The belongings of families who lived on land in Harare that was illegally sold to them are dumped near now-demolished homes. The demolitions occurred without warning, residents say.

The local authority has sent out letters warning people to stop illegal construction, but those letters seem to have been ignored, Chideme says.

The city is running a campaign to raise awareness on proper land allocation, he says.

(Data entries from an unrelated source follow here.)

/-! ### What V means -/

/-- A word of `m + 1` bits as a signed number, by its sign bit. -/
theorem toInt_eq_of_msb {m : Nat} (x : BitVec (m + 1)) :
    (x.msb = true ↔ 2 ^ m ≤ x.toNat) ∧ x.toNat < 2 * 2 ^ m ∧
      (x.toInt = x.toNat ∧ x.toNat < 2 ^ m ∨ x.toInt = x.toNat - 2 * 2 ^ m ∧ 2 ^ m ≤ x.toNat) := by
  have hpow : 2 ^ (m + 1) = 2 * 2 ^ m := Nat.pow_succ'
  have hlt := x.isLt
  have hint := BitVec.toInt_eq_toNat_cond x
  rw [hpow] at hlt hint
  refine ⟨by simp [BitVec.msb_eq_decide], hlt, ?_⟩
  split at hint
  · exact .inl ⟨hint, by omega⟩
  · exact .inr ⟨by rw [hint]; push_cast; rfl, by omega⟩

/-- The wrapped sum of two words and a carry (40_alu2op.md R143). -/
theorem toNat_addLaw {m : Nat} (a b : BitVec (m + 1)) (cin : Bool) :
    (addLaw a b cin).r.toNat = a.toNat + b.toNat + cin.toNat ∨
      (addLaw a b cin).r.toNat + 2 * 2 ^ m = a.toNat + b.toNat + cin.toNat := by
  have hpow : 2 ^ (m + 1) = 2 * 2 ^ m := Nat.pow_succ'
  have ha := a.isLt
  have hb := b.isLt
  have hc : cin.toNat ≤ 1 := Bool.toNat_le cin
  rw [hpow] at ha hb
  rw [addLaw, BitVec.toNat_ofNat, hpow]
  by_cases ht : a.toNat + b.toNat + cin.toNat < 2 * 2 ^ m
  · exact .inl (Nat.mod_eq_of_lt ht)
  · refine .inr ?_
    rw [Nat.mod_eq_sub_mod (by omega), Nat.mod_eq_of_lt (by omega)]
    omega

/-- The wrapped difference of two words and a borrow (R144). -/
theorem toNat_borrowLaw {m : Nat} (a b : BitVec (m + 1)) (borrow : Bool) :
    (borrowLaw a b borrow).r.toNat + b.toNat + borrow.toNat = a.toNat ∨
      (borrowLaw a b borrow).r.toNat + b.toNat + borrow.toNat = a.toNat + 2 * 2 ^ m := by
  have hpow : 2 ^ (m + 1) = 2 * 2 ^ m := Nat.pow_succ'
  have ha := a.isLt
  have hb := b.isLt
  have hc : borrow.toNat ≤ 1 := Bool.toNat_le borrow
  rw [hpow] at ha hb
  have hr : ((borrowLaw a b borrow).r.toNat : Int) =
      ((a.toNat : Int) - b.toNat - borrow.toNat) % ((2 * 2 ^ m : Nat) : Int) := by
    rw [borrowLaw, BitVec.toNat_ofInt, hpow, Int.toNat_of_nonneg (Int.emod_nonneg _ (by omega))]
  by_cases ht : b.toNat + borrow.toNat ≤ a.toNat
  · rw [Int.emod_eq_of_lt (by omega) (by omega)] at hr
    exact .inl (by omega)
  · rw [← Int.add_emod_right, Int.emod_eq_of_lt (by omega) (by omega)] at hr
    exact .inr (by omega)

/-- V after an addition with carry is signed overflow (D11). -/
theorem addLaw_v_iff {n : Nat} (hn : 0 < n) (a b : BitVec n) (cin : Bool) :
    (addLaw a b cin).v = true ↔
      ¬ (-(2 ^ (n - 1) : Int) ≤ a.toInt + b.toInt + cin.toNat ∧ a.toInt + b.toInt + cin.toNat < 2 ^ (n - 1)) := by
  obtain ⟨m, rfl⟩ : ∃ m, n = m + 1 := ⟨n - 1, by omega⟩
  obtain ⟨ha, hal, hai⟩ := toInt_eq_of_msb a
  obtain ⟨hb, hbl, hbi⟩ := toInt_eq_of_msb b
  obtain ⟨hr, hrl, -⟩ := toInt_eq_of_msb (addLaw a b cin).r
  have hsum := toNat_addLaw a b cin
  have hc : cin.toNat ≤ 1 := Bool.toNat_le cin
  have hpow : ((2 ^ m : Nat) : Int) = 2 ^ m := by push_cast; rfl
  have hv : (addLaw a b cin).v = true ↔
      (2 ^ m ≤ a.toNat ↔ 2 ^ m ≤ b.toNat) ∧ ¬ (2 ^ m ≤ (addLaw a b cin).r.toNat ↔ 2 ^ m ≤ a.toNat) := by
    rw [← ha, ← hb, ← hr, ← Bool.eq_iff_iff, ← Bool.eq_iff_iff]
    change (a.msb == b.msb && (addLaw a b cin).r.msb != a.msb) = true ↔ _
    rw [Bool.and_eq_true, beq_iff_eq, bne_iff_ne]
  rw [hv, Nat.add_sub_cancel, ← hpow]
  generalize 2 ^ m = p at *
  omega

Chideme encourages people who are duped by land barons to make police reports.

He says that in some cases the land barons have been taken to court and jailed for about four years over these issues.

For Nelia Gombami, who built a five-room house on land that Nyashadzamwari Housing Cooperative sold her in 2013 for $3,000, it’s too late to save her investment. She sits outside the rubble of what was her home.

“We don’t have information up to now,” she says. “Our houses were just destroyed.”

Gombami says she and others were told some time ago that the land where they’d built homes was state-owned and managed by the Nyashadzamwari Housing Cooperative, but no one at the cooperative has been available to offer an explanation as to why that claim was made.

“We have tried to contact the leaders of the Nyashadzamwari Housing Cooperative, but they are nowhere to be found,” she says.

 

Linda Mujuru, GPJ, and Gamuchirai Masiyiwa, GPJ, translated some interviews from Shona.